Instructions to follow:
The line containing "def spBuf : Nat := 0" marks the end; copy exactly all lines from the start of the material up to and including it.

━━ Data records

-- ==== Sys2Proof/Machine/Dm.lean ====
section
/-! DEFINITION. Machine/Dm.lean: the DMA engine (R502–R525): channels, bursts and frames, pause, halts, scatter chains, the
host window table and translation faults. -/

namespace Sys2Proof.Machine

open Reg

def spBuf : Nat := 0
def spHost : Nat := 1
def spPer : Nat := 2

def State.dch (s : State) (n : Nat) : DmChan := s.dm.ch.getD n {}
def State.dchUp (s : State) (n : Nat) (f : DmChan → DmChan) : State :=
  s.dmU (fun d => { d with ch := d.ch.putD n {} (f (d.ch.getD n {})) })

def State.srcSp (s : State) (n : Nat) : Nat := s.g (DM_CH_CFG_SRC_SP n)
def State.dstSp (s : State) (n : Nat) : Nat := s.g (DM_CH_CFG_DST_SP n)
def State.paced (s : State) (n : Nat) : Bool := s.is (DM_CH_CFG_PACED n)
/-- Bytes of a burst (R527). -/
def State.burst (s : State) (n : Nat) : Nat := 64 * 2 ^ min 6 (s.g (DM_CH_CFG_BURST n))
def State.dsrc (s : State) (n : Nat) : Nat := s.pair (DM_CH_SRC_LO n) (DM_CH_SRC_HI n)
def State.ddst (s : State) (n : Nat) : Nat := s.pair (DM_CH_DST_LO n) (DM_CH_DST_HI n)
def State.dlen (s : State) (n : Nat) : Nat := s.g (DM_CH_LEN_LEN n)
def State.dBusy (s : State) (n : Nat) : Bool := s.is (DM_CH_STAT_BUSY n)

/-- Frames of a channel that await a response; one whose timeout was granted is no longer awaited. -/
def State.dFrames (s : State) (n : Nat) : List (Nat × Nat) :=
  s.lk.txns.filterMap (fun t => match t.req with
    | .dma c o l => if c = n && !t.granted then some (o, l) else none
    | _ => none)

def State.dOutst (s : State) (n : Nat) : State := s.p (DM_CH_STAT_OUTST n) (min 8 (s.dFrames n).length)

/-! Host windows (R517–R519). -/

/-- HWT_DATA_ACCESS (R519, R527): word 3 makes the staged entry take effect. -/
def State.hwtAccess (s : State) (write : Option Nat) : State :=
  let w := s.g DM_HWT_ADDR_WORD
  let i := s.g DM_HWT_ADDR_INDEX
  let s := match write with
    | none => { s with rdata := BitVec.ofNat 32 (s.hwtWord (4 * i + w)) }
    | some v =>
      if w < 3 then s.dmU (fun d => { d with staged := d.staged.ins w v })
      else s.dmU (fun d => { d with
        hwt := (upTo 3).foldl (fun t k => match d.staged.find k with
          | some x => t.ins (4 * i + k) x
          | none => t) (d.hwt.ins (4 * i + 3) v),
        staged := [] })
  let s := s.p DM_HWT_ADDR_WORD (w + 1)
  s.when (decide (w = 3)) (fun t => t.p DM_HWT_ADDR_INDEX (i + 1))

def execHwtDataAccess (write : Option Word) (s : State) : Host.Outcome State Fault Refusal :=
  .next (s.hwtAccess (write.map (·.toNat)))

/-! Halts and releases. -/

/-- HCAUSE codes (R527). -/
def hcPoison : Nat := 1
def hcSink : Nat := 2
def hcHostErr : Nat := 3
def hcHostTmo : Nat := 4
def hcCfg : Nat := 5
def hcChain : Nat := 6

/-- A halt (R509, R513). -/
def State.dHalt (s : State) (n cause : Nat) : State :=
  let s := ((s.on (DM_CH_STAT_HALTED n)).p (DM_CH_STAT_HCAUSE n) cause).off (DM_CH_STAT_BUSY n)
  let s := (s.off (DM_CH_STAT_PAUSED n)).dchUp n (fun c => { c with draining := false, haltDue := 0, ahead := [], due := 0 })
  s.fault DM_STAT_HALT 8 1 0x0C12 (pk [(n, 6), (cause, 8)])

/-- The bit of a channel in DM_FAULT. -/
def dmFaultBit (n : Nat) : RF × Nat := volBit DM_FAULT_LO_CHANS DM_FAULT_HI_CHANS n
def State.dFaulted (s : State) (n : Nat) : Bool := s.bit (dmFaultBit n).1 (dmFaultBit n).2

/-- A channel's transfer ends and its state is cleared; frames on their way find no channel. -/
def State.dClear (s : State) (n : Nat) : State :=
  let s := ((s.off (DM_CH_STAT_BUSY n)).off (DM_CH_STAT_PAUSED n)).off (DM_CH_STAT_FAULTED n)
  let s := s.offBit (dmFaultBit n).1 (dmFaultBit n).2
  let s := s.lkU (fun l => { l with txns := l.txns.map (fun (t : Txn) => match t.req with
    | .dma c _ _ => if c = n then { t with req := .gone (if n < 40 then (s.dch n).cmd else none) } else t
    | _ => t) })
  (s.dmU (fun d => { d with ch := d.ch.drop n })).off (DM_CH_STAT_OUTST n)

/-- A channel is released: its transfer is cleared, and both of its register sets (R508, R571). -/
def State.dRelease (s : State) (n : Nat) : State :=
  let s := State.each [DM_CH_STAT n, DM_CH_CFG n, DM_CH_SRC_LO n, DM_CH_SRC_HI n, DM_CH_DST_LO n, DM_CH_DST_HI n, DM_CH_LEN n,
    DM_CH_SH_CFG n, DM_CH_SH_SRC_LO n, DM_CH_SH_SRC_HI n, DM_CH_SH_DST_LO n, DM_CH_SH_DST_HI n, DM_CH_SH_LEN n]
    (fun a t => t.wr a 0) (s.dClear n)
  s.off (DM_CH_CTL_PAUSE n)

/-- The command a channel works for: its own, or that of the context that owns it. -/
def State.dCmd (s : State) (n : Nat) : Option Nat := (s.dch n).cmd

/-! Progress. -/

/-- The registers follow `d` bytes finished: LEN, and each address that is not a peripheral's (R503, R508). -/
def State.dMove (s : State) (n d : Nat) : State :=
  if d = 0 then s
  else
    let s := s.when (decide (s.srcSp n ≠ spPer)) (fun t => t.setPair (DM_CH_SRC_LO n) (DM_CH_SRC_HI n) (t.dsrc n + d))
    let s := s.when (decide (s.dstSp n ≠ spPer)) (fun t => t.setPair (DM_CH_DST_LO n) (DM_CH_DST_HI n) (t.ddst n + d))
    (s.p (DM_CH_LEN_LEN n) (s.dlen n - d)).dchUp n (fun c => { c with fin := c.fin + d })

/-- A channel that sends to the host has finished every byte below its oldest frame still awaited (R508). -/
def State.dSettle (s : State) (n : Nat) : State :=
  let c := s.dch n
  let lim := (((s.dFrames n).map (·.1)).min?).getD c.issued
  let lim := match c.faultAt with
    | some f => min f lim
    | none => lim
  if s.dstSp n = spHost then s.dMove n (lim - c.fin) else s

/-- The shadow set becomes active (R506). -/
def State.dShadow (s : State) (n : Nat) : State :=
  let cp (t : State) (a b : Nat) : State := t.wr a (t.rd b)
  let s := cp s (DM_CH_CFG n) (DM_CH_SH_CFG n)
  let s := cp (cp s (DM_CH_SRC_LO n) (DM_CH_SH_SRC_LO n)) (DM_CH_SRC_HI n) (DM_CH_SH_SRC_HI n)
  let s := cp (cp s (DM_CH_DST_LO n) (DM_CH_SH_DST_LO n)) (DM_CH_DST_HI n) (DM_CH_SH_DST_HI n)
  (cp s (DM_CH_LEN n) (DM_CH_SH_LEN n)).off (DM_CH_STAT_SH_VALID n)

/-- The configuration of R503 cannot start. -/
def State.dBadCfg (s : State) (n : Nat) : Bool :=
  let a := s.srcSp n
  let b := s.dstSp n
  a = 3 || b = 3 || (a = spHost && b = spHost) || (a = spPer && b = spPer)

/-! Translation faults (R520, R521). -/

/-- A micro-trap waits for a context (R585, R586). -/
def State.trapCtx (s : State) (n : Nat) (t : Trap) : State :=
  s.mcU (fun m =>
    let c := m.ctx.getD n {}
    { m with ctx := m.ctx.putD n {} { c with pend := c.pend ++ [t] } })

/-- The context of a channel, where it has one. -/
def State.dCtx (s : State) (n : Nat) : Option Nat :=
  match s.dCmd n with
  | some id => (s.cmd id).ctx
  | none => none

/-- Step 1 and 2: the channel issues nothing new; the lowest faulted byte is kept (R521). `addr` is its window address. -/
def State.dFault (s : State) (n off addr : Nat) : State :=
  let c := s.dch n
  let low := match c.faultAt with
    | some f => decide (off < f)
    | none => true
  let s := s.on (DM_CH_STAT_FAULTED n)
  if low then (s.dchUp n (fun x => { x with faultAt := some off })).setPair (DM_CH_FADDR_LO n) (DM_CH_FADDR_HI n) addr else s

/-- Steps 3 to 5, once no frame is awaited and what lies below the faulted byte has been written. -/
def State.dFaultSettle (s : State) (n : Nat) : State :=
  let c := s.dch n
  match c.faultAt with
  | none => s
  | some f =>
    if c.timer || !(s.dFrames n).isEmpty || c.ahead.any (fun x => decide (x.1 < f)) then s
    else
      let s := s.dchUp n (fun x => { x with issued := f, ahead := [], timer := true })
      let s := match s.dCtx n with
        | some k => s.trapCtx k { cause := 1, detail := s.pair (DM_CH_FADDR_LO n) (DM_CH_FADDR_HI n), chan := n }
        | none => s
      let s := (s.onBit (dmFaultBit n).1 (dmFaultBit n).2).sat DM_FAULT_CNT_COUNT 1
      s.note DM_STAT_XLAT_FAULT 0x0C13 8 0

/-! Issuing (R504, R512). -/

/-- The window address of a byte of the host end, and how many bytes lie contiguously from it. -/
def segAt : List (Nat × Nat) → Nat → Option (Nat × Nat)
  | [], _ => none
  | (a, l) :: t, o => if o < l then some (a + o, l - o) else segAt t (o - l)

def State.hostAt (s : State) (n off : Nat) : Option (Nat × Nat) :=
  let c := s.dch n
  if s.is (DM_CH_CFG_CHAIN n) then segAt c.segs (c.base + off)
  else some ((if s.dstSp n = spHost then s.ddst n else s.dsrc n) + (off - c.fin), c.total - off)

/-- A failed block of a command is passed over (R448): the offset of the next byte to send. -/
def State.skipBad (s : State) (n : Nat) : Nat → Nat → Nat
  | 0, off => off
  | fuel + 1, off =>
    let c := s.dch n
    match c.cmd with
    | some id =>
      if n < 40 && off < c.total && (s.cmd id).bad.contains ((c.base + off) / 4096) then
        State.skipBad s n fuel (min c.total ((c.base + off) / 4096 * 4096 + 4096 - c.base))
      else off
    | none => off

/-- Source data of a channel that sends to the host: a command's data, or buffer memory with whether it is poisoned. -/
def State.srcData (s : State) (n off len : Nat) : Nat × Bool :=
  let c := s.dch n
  match (if n < 40 then c.cmd else none) with
  | some id => ((s.cmd id).buf / 2 ^ (8 * (c.base + off)) % 2 ^ (8 * len), false)
  | none => let a := s.dsrc n + (off - c.fin); (s.bRd a len, s.bBad a len)

/-- What stops the issue of a channel's bursts; a halt and a command-side reset stop those of commands (R432, R476). -/
def State.dMayIssue (s : State) (n : Nat) : Bool :=
  let c := s.dch n
  (decide (n / 8 = 5) || (!s.is QM_HALT_HALTED && s.cm.resetting.isNone)) &&
    s.dBusy n && !s.is (DM_CH_STAT_FAULTED n) && !s.is (DM_CH_STAT_PAUSED n) && !c.draining && c.haltDue = 0 &&
    c.chain.isNone && (!s.paced n || c.due > 0) && decide ((s.dFrames n).length + c.ahead.length < 8) && decide (c.issued < c.total)

/-- The command whose data a channel moves completes with a status (R507, R512, R516). A customer routine sees DMA_HALTED
on its own channels and decides for itself (R573). -/
def State.dFail (s : State) (n status : Nat) : State :=
  match (if n < 40 then s.dCmd n else none) with
  | some id => s.complete id status 0
  | none => s

/-- One frame is issued; false where none can be. -/
def State.dIssueOne (s : State) (n : Nat) : Bool × State :=
  if !s.dMayIssue n then (false, s)
  else
    let w := s.dstSp n = spHost
    let s := s.dchUp n (fun c => { c with issued := if w then s.skipBad n 65536 c.issued else c.issued })
    let c := s.dch n
    if c.issued ≥ c.total then (false, s.dSettle n)
    else match s.hostAt n c.issued with
    | none => (false, s)
    | some (addr, room) =>
      let room := if w && n < 40 then min room (4096 - (c.base + c.issued) % 4096) else room
      let len := min (min (s.burst n) s.maxFrame) (min (min room (c.total - c.issued)) (4096 - addr % 4096))
      let s := s.when (s.paced n) (fun t => t.dchUp n (fun x => { x with due := x.due - 1 }))
      match s.translate addr len w with
      | none => (false, (s.dFault n c.issued addr).dFaultSettle n)
      | some host =>
        if w then
          let (d, bad) := s.srcData n c.issued len
          if bad then (false, ((s.sat DM_POISON_CNT_COUNT 1).dHalt n hcPoison).dFail n 0x0105)
          else (true, (s.sendWrite host len d (.dma n c.issued len)).dchUp n (fun x => { x with issued := c.issued + len }))
        else (true, (s.sendRead host len (.dma n c.issued len)).dchUp n (fun x => { x with issued := c.issued + len }))

/-- Frames are issued while the channel may. -/
def State.dPump (s : State) (n : Nat) : Nat → State
  | 0 => s.dOutst n
  | k + 1 => match s.dIssueOne n with
    | (true, s) => State.dPump s n k
    | (false, s) => s.dOutst n

/-- A drained pause completes (R508); a transfer with nothing left is DONE and its shadow set may follow (R506, R507):
the state, and whether the transfer became DONE. -/
def State.dCheck (s : State) (n : Nat) : Bool × State :=
  let c := s.dch n
  if !s.dBusy n || !(s.dFrames n).isEmpty || !c.ahead.isEmpty || c.chain.isSome then (false, s)
  else if s.is (DM_CH_STAT_FAULTED n) then (false, s.dFaultSettle n)
  else if s.dlen n = 0 then
    let s := (s.on (DM_CH_STAT_DONE n)).off (DM_CH_STAT_BUSY n)
    if s.is (DM_CH_STAT_SH_VALID n) && !s.is (DM_CH_CFG_CHAIN n) then
      let s := (s.dShadow n).dchUp n (fun x => { x with fin := 0, issued := 0, base := 0, draining := false })
      if s.dBadCfg n then (true, s.dHalt n hcCfg)
      else
        let s := (s.on (DM_CH_STAT_BUSY n)).dchUp n (fun x => { x with total := s.dlen n })
        (true, s.dPump n 8)
    else (true, s.dchUp n (fun x => { x with draining := false }))
  else if c.draining then
    (false, (s.on (DM_CH_STAT_PAUSED n)).dchUp n (fun x => { x with draining := false, issued := x.fin }))
  else (false, s)

/-! Scatter chains. -/

/-- A chain ends with a malformed cause (R431, R515): the command side halts. -/
def State.chainMalformed (s : State) (n cause : Nat) : State :=
  let s := s.dchUp n (fun c => { c with chain := none })
  match s.dCmd n with
  | some id => (s.off (DM_CH_STAT_BUSY n)).halt (s.cmd id).qid (s.cmd id).idx cause
  | none => s.dHalt n hcChain

/-- A chain ends the command with a status (R516). -/
def State.chainBad (s : State) (n status : Nat) : State :=
  ((s.dchUp n (fun c => { c with chain := none })).dHalt n hcChain).dFail n status

/-- The length a chain must describe. -/
def State.chainLen (s : State) (n : Nat) : Nat :=
  let c := s.dch n
  match (if n < 40 then c.cmd else none) with
  | some id => (s.cmd id).dlen
  | none => c.total

/-- The first descriptor's address. -/
def State.chainFirst (s : State) (n : Nat) : Nat :=
  let c := s.dch n
  match (if n < 40 then c.cmd else none) with
  | some id => (s.cmd id).dptr
  | none => if s.dstSp n = spHost then s.ddst n else s.dsrc n
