/-- A sector was given up (R132): its reads go to a reconstruction, or fail where the volume has no parity. -/
def State.directFail (s : State) (m mba : Nat) : State :=
  let s := s.schedDone m mba
  State.each (s.waitsAt m mba) (fun w t =>
    if t.noParity w.vol w.block then t.waitFail w 0x0101
    else
      let slot := t.slotOf w.vol w.block
      let x := t.locate (t.geo slot) w.block
      (t.cmU (fun c => { c with waits := c.waits.map (fun y => if y = w then { w with recon := true } else y) })).reconStart
        slot x.stripe x.u x.j) s

/-- The ladder of a sector asks for a reconstruction (R128, R264). -/
def State.askRecon (s : State) (m mba : Nat) : State :=
  State.each (s.waitsAt m mba) (fun w t =>
    if t.noParity w.vol w.block || w.recon then t
    else
      let slot := t.slotOf w.vol w.block
      let x := t.locate (t.geo slot) w.block
      (t.cmU (fun c => { c with waits := c.waits.map (fun y => if y = w then { w with recon := true } else y) })).reconStart
        slot x.stripe x.u x.j) s

/-! Reconstructions. -/

/-- The member that serves a position of a stripe directly (R255, R261, R332). -/
def State.posMember (s : State) (slot stripe pos : Nat) : Option Nat :=
  let g := s.geo slot
  let row := stripe / atLeast1 g.q
  s.direct (s.ownerOf slot) g row (s.member g row ((stripe % atLeast1 g.q) * g.w + pos))

/-- Positions a reconstruction may read: served directly, not erased, and not the one wanted. -/
def State.reconPool (s : State) (r : Recon) : List Nat :=
  (upTo (s.geo r.vol).w).filter (fun p => p ≠ r.pos && !r.bad.contains p && (s.posMember r.vol r.stripe p).isSome)

/-- The largest group of equal WSEQ, ties to the group with the lowest position (R262). -/
def wseqGroup (l : List (Nat × Nat × Nat)) : Nat :=
  let size (w : Nat) : Nat := (l.filter (fun x => x.2.1 == w)).length
  match l with
  | [] => 0
  | x :: t => (t.foldl (fun best y => if size y.2.1 > size best then y.2.1 else best) x.2.1)

def State.reconUp (s : State) (r r' : Recon) : State :=
  s.cmU (fun c => { c with recons := c.recons.map (fun x => if x = r then r' else x) })

/-- The lost data blocks of a stripe offset: those whose position is erased (R261, R334). -/
def State.erasedBlocks (s : State) (slot stripe u : Nat) (bad : List Nat) : List Nat :=
  let g := s.geo slot
  ((upTo g.k).filter (fun p => bad.contains p || (s.posMember slot stripe p).isNone)).map (fun p => g.blockAt stripe p u)

/-- A block is lost (R261): its erased neighbours enter the forfeit table, and the reads that wait complete MEDIA_LOST. Where only
stripe writes wait, theirs is the forfeit (R745). -/
def State.reconLost (s : State) (r : Recon) : State :=
  let v := s.ownerOf r.vol
  let bs := s.erasedBlocks r.vol r.stripe r.u (r.pos :: r.bad)
  let s := s.cmU (fun c => { c with recons := c.recons.filter (fun x => x ≠ r) })
  let ws := s.cm.waits.filter (fun w => w.vol == v && bs.contains w.block && w.recon)
  let s := if ws.isEmpty || ws.any (fun w => !w.gather) then s.forfeit v 1 bs else s
  let s := match s.posMember r.vol r.stripe r.pos with
    | some m => s.ladLost m ((s.geo r.vol).base + r.stripe / atLeast1 (s.geo r.vol).q * (s.geo r.vol).sz + r.u)
    | none => s
  State.each ws (fun w t => t.waitFail w 0x0102) s

/-- The ladder of the wanted sector itself still runs: until it ends, its block is not lost (R132). -/
def State.reconLaddered (s : State) (r : Recon) : Bool :=
  let g := s.geo r.vol
  match s.posMember r.vol r.stripe r.pos with
  | some m => (s.ladderOf m (g.base + r.stripe / atLeast1 g.q * g.sz + r.u)).isSome
  | none => false

/-- Sources are compared (R262), and a reconstruction with too few left is lost once no ladder of a source runs (R744). -/
def State.reconCheck (s : State) (r : Recon) : State :=
  let g := s.geo r.vol
  let busy (r : Recon) : Bool := !r.laddering.isEmpty || s.reconLaddered r
  let pool := s.reconPool r
  let got := (r.got.filter (fun x => pool.contains x.1)).mergeSort (fun a b => decide (a.1 ≤ b.1))
  let use_ := got.take g.k
  let w := wseqGroup use_
  if got.length ≥ g.k && use_.any (fun x => x.2.1 ≠ w) then
    let v := s.ownerOf r.vol
    let s := (s.on (AR_VOL_STAT_WSEQ_MISMATCH v)).sat AR_WSEQ_ERR_CNT_COUNT 1
    let s := s.fault AR_STAT_WSEQ_MISMATCH 11 3 0x0604 (pk [(v, 6)])
    let r' := { r with bad := r.bad ++ (use_.filter (fun x => x.2.1 ≠ w)).map (·.1), got := got.filter (fun x => x.2.1 == w) }
    let s := s.reconUp r r'
    if (s.reconPool r').length < g.k && !busy r' then s.reconLost r' else s
  else if pool.length < g.k && !busy r then s.reconLost r
  else s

━━━━

Solution for this exercise:
-- ==== Sys2Proof/Machine/Dm.lean ====
section
/-! DEFINITION. Machine/Dm.lean: the DMA engine (R502–R525): channels, bursts and frames, pause, halts, scatter chains, the
host window table and translation faults. -/

namespace Sys2Proof.Machine

open Reg

def spBuf : Nat := 0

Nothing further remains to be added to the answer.